Along the same line, Liu et al. (9) applied independent component analysis, another dimension reduction technique to the study of human breast cancer transcriptomic and proteomic data. Applying this unsupervised feature extraction method to both transcriptomic and proteomic data constructs signatures that can be linked to known biological processes and pathways. Moreover, constructed transcriptomic and proteomic signatures can be associated by their respective correlation with patient clinical features. Thus, the method allows an unbiased discovery of phenotype-related biological processes or pathways.

The last article in this group concerns metaproteomics in microbiome studies. Easterly et al. (10) present metaQuantome, a comprehensive software suite that enables fully quantitative differential abundance analysis of the functional and taxonomic profile of a metaproteome. It is amenable to label-free proteomics data quantified using peptide-level MS1 intensity values as well as spectral counting.
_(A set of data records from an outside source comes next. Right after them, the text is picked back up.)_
-- ==== Sys2Proof/Syntax.lean ====
section
/-!
DEFINITION. Sys2Proof/Syntax.lean: the operand types and `Instr`, one constructor per row of spec/opcode_table.json.

Rows 0 to 174 are the 32-bit thread instructions of layer 1, then the 128-bit stream commands of layer 3, then the node
operations and router operators of layer 2 (held in 64-bit words), then the events: steps the device takes of its own
accord, whose arguments name the waiting thread, message, instance or register that the event is about.
-/
namespace Sys2Proof

/-- The floating-point formats, in the order of majors 0x20 to 0x24 (R44, R110). -/
inductive FType
  | f64 | f32 | f16 | b16 | w19
  deriving DecidableEq, Repr

/-- The integer types of conversions (R45, R114). -/
inductive IntType
  | i8 | i16 | i32 | i64 | n8 | n16 | n32 | n64
  deriving DecidableEq, Repr

/-- The rounding field of a floating-point instruction: dynamic (from TMODE) or one of the five modes (R45, R125). -/
inductive RmField
  | dyn | rne | rtz | rup | rdn | rna
  deriving DecidableEq, Repr

/-- The qualifier of a load (R47). -/
inductive LoadQual
  | plain | fek | fec | nt
  deriving DecidableEq, Repr

/-- The qualifier of a store (R47). -/
inductive StoreQual
  | plain | fes | nt
  deriving DecidableEq, Repr

/-- The hint of PREF (R46). -/
inductive PrefHint
  | read | write
  deriving DecidableEq, Repr

/-- The scope of a fence (R48, R173). -/
inductive Scope
  | thread | core | cluster | device | domain
  deriving DecidableEq, Repr

/-- The size of an atomic: .W or .D (R49). -/
inductive AtomSize
  | w | d
  deriving DecidableEq, Repr

/-- Where a thread is: in a slot of a site's barrel core, on a control core, in a save record named by its thread ID, or
in a caravan on its way to a reserved slot (R80, R170, R234). -/
inductive Place
  | slot (site : Fin 1024) (n : Fin 16)
  | control (i : Fin 16)
  | saved (ctx : Fin 16) (tid : BitVec 24)
  | caravan (site : Fin 1024) (n : Fin 16)
  deriving DecidableEq, Repr

/-- The qualifiers every stream command has: .B (barrier) and .S (signal) (R67). -/
structure CmdQual where
  b : Bool
  s : Bool
  deriving DecidableEq, Repr

/-- The operands shared by the data-movement commands: target streamer, descriptor address bits 51:6, slot, instance and
the bound bit (R363). -/
structure DataOps where
  tgt  : BitVec 8
  desc : BitVec 46
  slot : BitVec 3
  inst : BitVec 10
  bnd  : Bool
  deriving DecidableEq, Repr

/-- The operands of SDRN (R411). -/
structure DrainOps where
  ep    : BitVec 8
  slot  : BitVec 3
  inst  : BitVec 10
  page  : BitVec 10
  asl   : BitVec 2
  fmt   : BitVec 2
  rm    : BitVec 3
  tbl   : BitVec 2
  scl   : BitVec 8
  elink : BitVec 32
  epage : BitVec 10
  deriving DecidableEq, Repr

/-- The fields of a node word below OP (R53). -/
structure NodeFields where
  ety   : BitVec 4
  fn    : BitVec 4
  ina   : BitVec 4
  inb   : BitVec 4
  inc   : BitVec 4
  omask : BitVec 16
  param : BitVec 20
  deriving DecidableEq, Repr

/-- The fields of a router word beside ROP (R56). -/
structure RouterFields where
  swmask : BitVec 16
  ctl    : BitVec 4
  ia     : BitVec 4
  ib     : BitVec 4
  oa     : BitVec 16
  ob     : BitVec 16
  deriving DecidableEq, Repr

/-- The issuer of a Route request: a thread or control core, or the streamer at a perimeter position (R437). -/
inductive Requester
  | thread (p : Place)
  | streamer (pos : Fin 128)
  deriving DecidableEq, Repr

/-- An owner's request at the management port, as Wellis receives it: the message, the carried key, the signature and, for
an enrolment, the KEYTAB entries that it writes with their new digests (R449). -/
structure OwnerRequest where
  body   : List (BitVec 8)
  nonce  : BitVec 256
  key    : Option (BitVec 512)
  sig    : List (BitVec 8)
  keys   : List (Fin 16 × BitVec 256)
  deriving DecidableEq, Repr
A unique feature of metaQuantome is the integration of taxonomic annotation and functional annotation to perform a multi-faceted analysis of a metaproteomics dataset, enabling users to determine microbe-specific contributions to the functional profile, or the profile of microbes contributing to a specific functional protein class.

Whereas the first two groups of articles focus on the analysis of proteome profiling data in the context of multi-omics studies, the two articles in the third group are devoted to protein-protein interactions, another important dimension of protein function. Federspiel et al. (11) used a multi-omics approach to uncover the function of histone deacetylase 4 (Hdac4) in the context of Huntington's disease (HD) progression. The authors characterized the interactomes of endogenous Hdac4 in the brains of HD mouse models with wild type and mutant forms of the huntingtin (Htt) gene at both pre-symptomatic and symptomatic ages. Further integration of whole proteome and transcriptome datasets from these HD mouse models revealed how mutant Htt and age affect protein abundance and gene expression patterns, and how these synergize with functional enrichments observed in the Hdac4 interactomes. Thus, the integrative analysis provided new knowledge of the molecular underpinning of HD phenotypes, which may be useful for designing therapeutic interventions.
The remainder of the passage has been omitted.